Work instructions: Report the number of lines below in which the word "registers" occurs. Nothing else is needed.

═══ Given data ═══

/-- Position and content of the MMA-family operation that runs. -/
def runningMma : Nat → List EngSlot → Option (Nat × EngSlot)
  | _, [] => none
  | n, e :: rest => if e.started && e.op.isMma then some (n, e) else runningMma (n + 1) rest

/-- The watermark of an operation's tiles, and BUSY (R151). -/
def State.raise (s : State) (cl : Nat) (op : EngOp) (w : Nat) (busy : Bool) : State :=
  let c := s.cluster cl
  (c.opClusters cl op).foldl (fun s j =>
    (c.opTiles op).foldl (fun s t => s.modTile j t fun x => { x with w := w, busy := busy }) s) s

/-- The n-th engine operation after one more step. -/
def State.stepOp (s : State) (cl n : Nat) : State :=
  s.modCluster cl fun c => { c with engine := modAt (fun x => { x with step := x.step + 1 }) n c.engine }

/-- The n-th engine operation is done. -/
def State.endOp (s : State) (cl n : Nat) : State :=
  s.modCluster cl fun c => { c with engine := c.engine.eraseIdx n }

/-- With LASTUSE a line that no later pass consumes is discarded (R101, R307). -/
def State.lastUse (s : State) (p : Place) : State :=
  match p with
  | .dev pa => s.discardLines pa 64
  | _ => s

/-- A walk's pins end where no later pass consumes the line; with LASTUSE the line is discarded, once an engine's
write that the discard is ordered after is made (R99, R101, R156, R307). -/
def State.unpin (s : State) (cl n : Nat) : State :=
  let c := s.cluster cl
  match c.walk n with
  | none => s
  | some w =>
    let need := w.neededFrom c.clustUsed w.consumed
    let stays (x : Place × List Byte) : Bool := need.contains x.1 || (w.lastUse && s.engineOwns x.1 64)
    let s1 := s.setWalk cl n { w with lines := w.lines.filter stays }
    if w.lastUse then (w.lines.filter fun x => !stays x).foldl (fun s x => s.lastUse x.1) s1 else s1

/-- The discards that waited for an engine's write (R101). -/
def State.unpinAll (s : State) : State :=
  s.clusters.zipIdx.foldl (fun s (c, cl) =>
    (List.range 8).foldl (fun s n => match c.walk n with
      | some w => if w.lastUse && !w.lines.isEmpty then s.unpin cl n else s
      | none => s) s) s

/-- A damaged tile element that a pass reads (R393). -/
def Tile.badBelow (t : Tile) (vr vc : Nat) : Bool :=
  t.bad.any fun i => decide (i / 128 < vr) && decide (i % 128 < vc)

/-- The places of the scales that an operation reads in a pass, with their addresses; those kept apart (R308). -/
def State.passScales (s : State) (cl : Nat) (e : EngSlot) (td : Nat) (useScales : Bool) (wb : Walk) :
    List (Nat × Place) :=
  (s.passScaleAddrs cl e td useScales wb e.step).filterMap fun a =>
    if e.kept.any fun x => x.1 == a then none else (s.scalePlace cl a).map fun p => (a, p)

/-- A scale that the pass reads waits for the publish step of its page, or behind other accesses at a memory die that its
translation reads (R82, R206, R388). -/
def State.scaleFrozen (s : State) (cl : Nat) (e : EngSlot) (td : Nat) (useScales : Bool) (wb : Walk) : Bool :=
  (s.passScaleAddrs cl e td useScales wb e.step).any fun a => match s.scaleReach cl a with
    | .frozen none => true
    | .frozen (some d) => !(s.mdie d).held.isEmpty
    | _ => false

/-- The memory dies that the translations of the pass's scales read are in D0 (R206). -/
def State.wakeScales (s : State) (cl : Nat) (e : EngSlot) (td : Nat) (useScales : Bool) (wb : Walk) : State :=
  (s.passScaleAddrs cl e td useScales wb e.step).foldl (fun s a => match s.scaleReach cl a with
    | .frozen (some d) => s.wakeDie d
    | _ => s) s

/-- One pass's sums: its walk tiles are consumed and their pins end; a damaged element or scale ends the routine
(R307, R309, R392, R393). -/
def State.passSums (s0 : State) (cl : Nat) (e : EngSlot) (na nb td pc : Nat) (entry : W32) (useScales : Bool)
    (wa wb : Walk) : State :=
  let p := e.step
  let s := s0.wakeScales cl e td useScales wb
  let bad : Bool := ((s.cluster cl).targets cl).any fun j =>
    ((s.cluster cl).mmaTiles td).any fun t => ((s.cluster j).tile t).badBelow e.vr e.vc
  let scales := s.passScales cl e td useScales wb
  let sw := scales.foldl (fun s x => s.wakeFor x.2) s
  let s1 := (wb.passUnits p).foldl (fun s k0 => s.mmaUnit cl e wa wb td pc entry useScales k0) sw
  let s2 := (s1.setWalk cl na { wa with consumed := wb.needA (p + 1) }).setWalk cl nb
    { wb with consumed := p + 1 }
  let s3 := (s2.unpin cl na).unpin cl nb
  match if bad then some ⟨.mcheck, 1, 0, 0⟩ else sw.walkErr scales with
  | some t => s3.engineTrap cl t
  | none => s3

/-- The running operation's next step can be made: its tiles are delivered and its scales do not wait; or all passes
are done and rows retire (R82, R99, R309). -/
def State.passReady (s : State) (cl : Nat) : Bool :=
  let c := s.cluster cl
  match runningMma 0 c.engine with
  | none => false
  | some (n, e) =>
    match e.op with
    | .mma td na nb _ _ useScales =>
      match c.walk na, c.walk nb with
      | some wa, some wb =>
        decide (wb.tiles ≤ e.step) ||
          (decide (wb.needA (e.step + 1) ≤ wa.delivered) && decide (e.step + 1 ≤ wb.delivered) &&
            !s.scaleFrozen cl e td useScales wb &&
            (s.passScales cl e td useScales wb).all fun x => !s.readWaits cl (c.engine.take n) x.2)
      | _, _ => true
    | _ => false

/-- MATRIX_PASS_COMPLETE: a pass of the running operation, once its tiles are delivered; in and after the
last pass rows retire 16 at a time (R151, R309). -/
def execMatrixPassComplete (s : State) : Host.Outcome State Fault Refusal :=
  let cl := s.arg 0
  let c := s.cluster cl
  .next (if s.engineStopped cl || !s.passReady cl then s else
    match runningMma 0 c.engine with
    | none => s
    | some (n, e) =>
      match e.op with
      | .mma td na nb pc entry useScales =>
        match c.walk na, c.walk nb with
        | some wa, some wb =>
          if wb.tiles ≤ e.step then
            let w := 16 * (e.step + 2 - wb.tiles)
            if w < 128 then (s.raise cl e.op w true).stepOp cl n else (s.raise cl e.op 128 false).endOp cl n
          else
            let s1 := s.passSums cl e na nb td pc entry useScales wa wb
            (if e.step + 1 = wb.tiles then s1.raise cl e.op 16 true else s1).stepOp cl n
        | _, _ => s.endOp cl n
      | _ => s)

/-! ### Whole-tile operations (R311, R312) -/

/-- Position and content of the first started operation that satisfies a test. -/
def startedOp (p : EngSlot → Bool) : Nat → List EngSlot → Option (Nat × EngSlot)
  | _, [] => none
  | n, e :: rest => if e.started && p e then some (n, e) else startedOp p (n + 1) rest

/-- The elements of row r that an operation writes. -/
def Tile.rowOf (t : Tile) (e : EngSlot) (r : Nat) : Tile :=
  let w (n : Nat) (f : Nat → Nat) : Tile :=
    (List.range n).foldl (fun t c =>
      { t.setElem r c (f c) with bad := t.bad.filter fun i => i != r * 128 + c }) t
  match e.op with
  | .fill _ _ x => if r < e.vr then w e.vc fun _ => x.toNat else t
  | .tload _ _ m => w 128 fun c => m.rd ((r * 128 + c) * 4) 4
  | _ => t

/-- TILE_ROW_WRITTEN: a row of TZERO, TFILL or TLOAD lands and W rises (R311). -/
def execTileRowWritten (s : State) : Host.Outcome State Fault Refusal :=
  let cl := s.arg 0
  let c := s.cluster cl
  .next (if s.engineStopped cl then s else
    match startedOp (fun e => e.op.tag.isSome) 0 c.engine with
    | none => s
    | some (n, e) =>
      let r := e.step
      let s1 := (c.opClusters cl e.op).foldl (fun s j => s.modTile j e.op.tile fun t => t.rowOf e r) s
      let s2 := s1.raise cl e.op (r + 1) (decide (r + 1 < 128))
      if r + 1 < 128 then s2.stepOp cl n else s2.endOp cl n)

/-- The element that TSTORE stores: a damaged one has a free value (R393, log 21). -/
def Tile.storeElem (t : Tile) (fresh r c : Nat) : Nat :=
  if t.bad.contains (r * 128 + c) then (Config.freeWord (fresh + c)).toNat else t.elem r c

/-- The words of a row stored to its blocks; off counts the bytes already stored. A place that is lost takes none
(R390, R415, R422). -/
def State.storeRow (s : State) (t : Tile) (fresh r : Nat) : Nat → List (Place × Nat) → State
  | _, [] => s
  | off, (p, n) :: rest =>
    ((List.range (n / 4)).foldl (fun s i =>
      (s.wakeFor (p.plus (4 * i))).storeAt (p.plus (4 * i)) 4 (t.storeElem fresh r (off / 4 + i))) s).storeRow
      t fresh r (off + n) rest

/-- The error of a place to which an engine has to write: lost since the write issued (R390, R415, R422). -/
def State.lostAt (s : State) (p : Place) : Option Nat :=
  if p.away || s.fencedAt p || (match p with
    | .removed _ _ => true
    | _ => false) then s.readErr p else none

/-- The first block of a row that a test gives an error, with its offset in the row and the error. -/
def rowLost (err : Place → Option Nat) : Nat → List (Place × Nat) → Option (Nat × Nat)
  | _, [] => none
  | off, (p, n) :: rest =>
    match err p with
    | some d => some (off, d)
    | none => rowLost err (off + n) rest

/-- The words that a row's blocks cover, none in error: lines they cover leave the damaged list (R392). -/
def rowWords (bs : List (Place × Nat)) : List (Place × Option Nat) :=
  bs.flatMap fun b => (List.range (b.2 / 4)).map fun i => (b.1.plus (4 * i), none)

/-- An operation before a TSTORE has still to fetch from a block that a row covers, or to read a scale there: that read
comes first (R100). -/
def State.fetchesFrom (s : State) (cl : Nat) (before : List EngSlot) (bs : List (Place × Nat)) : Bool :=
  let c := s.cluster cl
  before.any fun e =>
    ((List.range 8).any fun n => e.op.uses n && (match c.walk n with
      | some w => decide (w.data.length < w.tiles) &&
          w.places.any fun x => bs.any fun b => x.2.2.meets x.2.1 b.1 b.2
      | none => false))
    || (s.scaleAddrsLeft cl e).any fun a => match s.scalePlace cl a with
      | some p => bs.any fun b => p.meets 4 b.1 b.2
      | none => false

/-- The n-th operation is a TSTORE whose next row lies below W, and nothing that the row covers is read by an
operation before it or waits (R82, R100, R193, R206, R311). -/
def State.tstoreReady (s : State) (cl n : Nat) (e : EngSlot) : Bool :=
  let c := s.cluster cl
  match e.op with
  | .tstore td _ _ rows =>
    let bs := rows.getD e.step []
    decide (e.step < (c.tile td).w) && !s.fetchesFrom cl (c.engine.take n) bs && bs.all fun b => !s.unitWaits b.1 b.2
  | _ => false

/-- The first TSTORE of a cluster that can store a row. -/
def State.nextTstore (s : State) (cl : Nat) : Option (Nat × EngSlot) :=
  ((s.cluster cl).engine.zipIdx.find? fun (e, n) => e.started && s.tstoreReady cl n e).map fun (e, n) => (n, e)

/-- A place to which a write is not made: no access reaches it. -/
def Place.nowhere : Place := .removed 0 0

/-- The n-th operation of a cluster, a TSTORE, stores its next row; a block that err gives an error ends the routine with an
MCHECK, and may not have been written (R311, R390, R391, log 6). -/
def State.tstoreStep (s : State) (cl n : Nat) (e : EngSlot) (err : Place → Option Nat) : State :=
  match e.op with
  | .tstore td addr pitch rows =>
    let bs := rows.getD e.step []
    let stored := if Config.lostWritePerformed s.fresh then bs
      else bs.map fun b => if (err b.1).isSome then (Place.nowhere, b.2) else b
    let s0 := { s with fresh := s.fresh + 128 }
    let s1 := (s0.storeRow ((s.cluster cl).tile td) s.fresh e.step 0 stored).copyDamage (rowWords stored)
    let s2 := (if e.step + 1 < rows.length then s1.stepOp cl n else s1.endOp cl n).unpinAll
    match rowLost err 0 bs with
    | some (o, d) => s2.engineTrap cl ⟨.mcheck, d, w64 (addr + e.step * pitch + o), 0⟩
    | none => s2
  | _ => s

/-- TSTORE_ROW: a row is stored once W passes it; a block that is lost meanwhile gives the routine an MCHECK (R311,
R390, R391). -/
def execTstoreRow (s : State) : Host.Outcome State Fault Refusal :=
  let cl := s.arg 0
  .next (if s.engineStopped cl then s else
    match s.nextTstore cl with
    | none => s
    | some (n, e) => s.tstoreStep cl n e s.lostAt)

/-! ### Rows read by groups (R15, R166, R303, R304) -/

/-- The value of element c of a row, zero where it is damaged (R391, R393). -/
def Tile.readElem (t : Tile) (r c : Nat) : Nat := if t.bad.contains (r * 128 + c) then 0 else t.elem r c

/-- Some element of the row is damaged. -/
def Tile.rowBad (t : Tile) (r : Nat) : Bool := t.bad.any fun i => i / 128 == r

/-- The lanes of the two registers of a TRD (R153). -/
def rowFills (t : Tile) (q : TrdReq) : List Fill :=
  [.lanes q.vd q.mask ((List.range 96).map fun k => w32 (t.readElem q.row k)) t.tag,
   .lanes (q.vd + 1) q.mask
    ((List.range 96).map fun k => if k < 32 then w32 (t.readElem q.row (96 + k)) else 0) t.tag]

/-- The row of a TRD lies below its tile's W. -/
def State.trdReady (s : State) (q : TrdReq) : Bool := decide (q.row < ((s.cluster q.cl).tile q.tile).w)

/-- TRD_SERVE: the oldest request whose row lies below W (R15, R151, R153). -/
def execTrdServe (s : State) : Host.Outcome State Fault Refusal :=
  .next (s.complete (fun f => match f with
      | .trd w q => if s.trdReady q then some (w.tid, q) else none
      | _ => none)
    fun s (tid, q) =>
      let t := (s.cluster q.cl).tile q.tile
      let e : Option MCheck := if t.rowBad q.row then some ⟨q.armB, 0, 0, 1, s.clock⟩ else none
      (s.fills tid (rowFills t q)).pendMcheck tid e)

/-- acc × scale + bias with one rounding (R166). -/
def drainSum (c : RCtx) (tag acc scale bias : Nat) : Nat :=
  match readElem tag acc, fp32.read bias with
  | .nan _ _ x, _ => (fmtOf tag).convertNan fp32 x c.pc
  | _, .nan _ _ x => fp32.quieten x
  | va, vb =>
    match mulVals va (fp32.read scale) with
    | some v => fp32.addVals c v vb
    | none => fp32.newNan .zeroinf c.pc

═══
═══ Given data ═══

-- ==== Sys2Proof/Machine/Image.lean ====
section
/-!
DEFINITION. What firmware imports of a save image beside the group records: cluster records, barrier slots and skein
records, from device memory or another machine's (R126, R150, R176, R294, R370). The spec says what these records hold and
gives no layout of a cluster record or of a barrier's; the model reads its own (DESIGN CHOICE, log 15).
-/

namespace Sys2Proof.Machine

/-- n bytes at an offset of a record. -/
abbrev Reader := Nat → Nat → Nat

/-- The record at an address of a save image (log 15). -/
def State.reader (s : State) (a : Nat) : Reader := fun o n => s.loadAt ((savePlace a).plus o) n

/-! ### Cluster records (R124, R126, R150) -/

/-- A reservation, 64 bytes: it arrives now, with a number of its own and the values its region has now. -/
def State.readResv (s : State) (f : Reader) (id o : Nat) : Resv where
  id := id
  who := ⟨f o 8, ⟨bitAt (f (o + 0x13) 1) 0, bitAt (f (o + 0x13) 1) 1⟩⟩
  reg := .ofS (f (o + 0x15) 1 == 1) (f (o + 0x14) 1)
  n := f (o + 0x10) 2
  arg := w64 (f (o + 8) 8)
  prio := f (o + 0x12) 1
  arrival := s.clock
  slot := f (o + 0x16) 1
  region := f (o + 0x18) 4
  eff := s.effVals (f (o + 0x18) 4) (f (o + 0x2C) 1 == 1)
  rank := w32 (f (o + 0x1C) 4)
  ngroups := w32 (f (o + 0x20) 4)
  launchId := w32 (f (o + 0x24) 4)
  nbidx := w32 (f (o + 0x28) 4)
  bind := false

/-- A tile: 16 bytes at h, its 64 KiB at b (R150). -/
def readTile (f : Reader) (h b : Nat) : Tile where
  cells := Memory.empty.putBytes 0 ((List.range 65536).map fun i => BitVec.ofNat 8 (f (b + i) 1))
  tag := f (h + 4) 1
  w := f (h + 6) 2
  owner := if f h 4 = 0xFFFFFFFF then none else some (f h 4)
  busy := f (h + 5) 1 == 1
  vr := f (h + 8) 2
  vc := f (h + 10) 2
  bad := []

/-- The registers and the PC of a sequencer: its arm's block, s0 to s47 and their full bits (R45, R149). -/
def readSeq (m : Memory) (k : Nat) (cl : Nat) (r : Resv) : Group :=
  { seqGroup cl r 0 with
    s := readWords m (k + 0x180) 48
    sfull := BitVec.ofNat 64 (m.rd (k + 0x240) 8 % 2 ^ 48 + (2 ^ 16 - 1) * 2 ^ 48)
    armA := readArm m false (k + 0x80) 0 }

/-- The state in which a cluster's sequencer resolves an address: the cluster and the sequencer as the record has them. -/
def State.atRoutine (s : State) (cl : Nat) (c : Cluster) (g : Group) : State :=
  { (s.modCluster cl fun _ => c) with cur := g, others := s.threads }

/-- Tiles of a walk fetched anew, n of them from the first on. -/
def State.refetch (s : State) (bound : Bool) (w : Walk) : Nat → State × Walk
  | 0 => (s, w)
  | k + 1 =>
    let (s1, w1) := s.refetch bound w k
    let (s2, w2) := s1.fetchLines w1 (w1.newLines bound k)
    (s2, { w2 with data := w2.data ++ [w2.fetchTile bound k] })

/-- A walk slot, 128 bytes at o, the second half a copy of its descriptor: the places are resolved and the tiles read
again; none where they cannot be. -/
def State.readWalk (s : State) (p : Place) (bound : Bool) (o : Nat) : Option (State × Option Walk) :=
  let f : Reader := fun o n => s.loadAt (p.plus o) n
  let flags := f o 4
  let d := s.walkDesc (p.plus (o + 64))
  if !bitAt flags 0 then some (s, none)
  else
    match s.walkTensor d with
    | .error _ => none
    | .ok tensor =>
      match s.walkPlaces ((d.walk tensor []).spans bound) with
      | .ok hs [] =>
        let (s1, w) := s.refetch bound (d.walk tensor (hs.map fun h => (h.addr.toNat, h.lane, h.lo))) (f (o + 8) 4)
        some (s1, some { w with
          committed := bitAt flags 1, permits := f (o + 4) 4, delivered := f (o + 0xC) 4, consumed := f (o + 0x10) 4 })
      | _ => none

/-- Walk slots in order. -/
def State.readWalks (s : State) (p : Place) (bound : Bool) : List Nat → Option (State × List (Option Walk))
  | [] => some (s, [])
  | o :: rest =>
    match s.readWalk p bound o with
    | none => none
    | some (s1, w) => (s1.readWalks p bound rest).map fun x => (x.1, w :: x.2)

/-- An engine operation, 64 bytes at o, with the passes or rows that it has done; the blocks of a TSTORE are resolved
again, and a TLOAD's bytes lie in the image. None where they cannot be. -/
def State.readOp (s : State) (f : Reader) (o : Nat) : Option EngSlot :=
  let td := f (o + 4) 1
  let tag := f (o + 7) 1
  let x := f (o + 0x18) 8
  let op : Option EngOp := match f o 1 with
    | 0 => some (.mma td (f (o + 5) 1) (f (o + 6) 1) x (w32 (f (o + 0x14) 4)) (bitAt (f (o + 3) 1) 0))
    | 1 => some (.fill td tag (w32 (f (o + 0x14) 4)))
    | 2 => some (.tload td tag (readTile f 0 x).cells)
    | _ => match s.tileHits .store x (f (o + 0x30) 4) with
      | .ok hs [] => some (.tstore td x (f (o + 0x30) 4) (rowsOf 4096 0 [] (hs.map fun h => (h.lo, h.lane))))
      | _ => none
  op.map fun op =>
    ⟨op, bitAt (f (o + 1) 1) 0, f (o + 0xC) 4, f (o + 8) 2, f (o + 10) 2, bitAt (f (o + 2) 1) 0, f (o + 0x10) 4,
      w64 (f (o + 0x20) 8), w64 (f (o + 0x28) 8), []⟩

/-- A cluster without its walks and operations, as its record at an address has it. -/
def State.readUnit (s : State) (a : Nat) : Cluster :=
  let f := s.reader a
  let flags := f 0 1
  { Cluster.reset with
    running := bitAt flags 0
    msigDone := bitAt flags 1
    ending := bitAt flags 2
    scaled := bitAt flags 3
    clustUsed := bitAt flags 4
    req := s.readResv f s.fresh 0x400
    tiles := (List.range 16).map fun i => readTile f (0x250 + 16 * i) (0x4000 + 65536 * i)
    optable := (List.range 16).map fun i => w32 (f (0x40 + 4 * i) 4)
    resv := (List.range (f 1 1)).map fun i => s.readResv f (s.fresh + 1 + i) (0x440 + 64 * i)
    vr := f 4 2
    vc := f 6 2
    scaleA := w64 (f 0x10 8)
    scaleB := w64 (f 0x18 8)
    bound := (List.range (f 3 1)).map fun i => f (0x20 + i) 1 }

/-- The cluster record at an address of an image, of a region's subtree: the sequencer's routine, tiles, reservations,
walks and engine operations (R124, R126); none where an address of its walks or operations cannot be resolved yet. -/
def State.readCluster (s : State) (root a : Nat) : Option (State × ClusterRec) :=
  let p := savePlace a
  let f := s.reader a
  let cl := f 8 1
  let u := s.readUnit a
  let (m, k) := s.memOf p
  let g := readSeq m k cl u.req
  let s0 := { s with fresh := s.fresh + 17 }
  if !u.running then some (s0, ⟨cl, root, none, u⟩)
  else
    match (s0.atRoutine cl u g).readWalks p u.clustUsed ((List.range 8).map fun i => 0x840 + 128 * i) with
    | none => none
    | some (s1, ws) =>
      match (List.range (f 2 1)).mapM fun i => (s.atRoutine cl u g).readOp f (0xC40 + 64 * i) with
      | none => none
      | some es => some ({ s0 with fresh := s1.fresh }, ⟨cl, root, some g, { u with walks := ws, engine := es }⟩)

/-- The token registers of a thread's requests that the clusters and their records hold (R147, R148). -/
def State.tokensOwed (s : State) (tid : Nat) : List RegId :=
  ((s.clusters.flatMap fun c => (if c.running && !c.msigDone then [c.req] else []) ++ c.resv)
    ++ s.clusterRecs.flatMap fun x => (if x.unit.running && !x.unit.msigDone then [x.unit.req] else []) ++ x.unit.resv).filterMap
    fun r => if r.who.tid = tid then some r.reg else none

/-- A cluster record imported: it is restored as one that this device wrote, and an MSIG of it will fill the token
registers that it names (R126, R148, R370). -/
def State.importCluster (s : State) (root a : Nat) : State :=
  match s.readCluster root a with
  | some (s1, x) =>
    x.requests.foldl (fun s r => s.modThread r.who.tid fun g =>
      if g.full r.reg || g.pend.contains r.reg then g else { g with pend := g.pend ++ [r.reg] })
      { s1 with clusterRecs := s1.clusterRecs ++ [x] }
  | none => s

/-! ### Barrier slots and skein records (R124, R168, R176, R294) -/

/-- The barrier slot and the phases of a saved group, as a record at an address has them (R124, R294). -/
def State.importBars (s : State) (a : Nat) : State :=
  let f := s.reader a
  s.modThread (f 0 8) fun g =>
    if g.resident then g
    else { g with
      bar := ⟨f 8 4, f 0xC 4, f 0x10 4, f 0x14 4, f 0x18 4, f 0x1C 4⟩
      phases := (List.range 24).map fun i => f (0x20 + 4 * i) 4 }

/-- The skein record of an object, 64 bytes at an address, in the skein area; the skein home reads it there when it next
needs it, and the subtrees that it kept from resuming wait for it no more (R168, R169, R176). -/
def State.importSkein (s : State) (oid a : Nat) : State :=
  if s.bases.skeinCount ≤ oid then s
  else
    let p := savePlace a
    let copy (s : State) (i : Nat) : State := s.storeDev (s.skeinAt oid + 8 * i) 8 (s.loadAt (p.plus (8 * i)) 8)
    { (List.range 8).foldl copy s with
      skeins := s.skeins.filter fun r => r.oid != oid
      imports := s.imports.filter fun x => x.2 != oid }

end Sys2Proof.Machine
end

═══

Result of this exercise: 4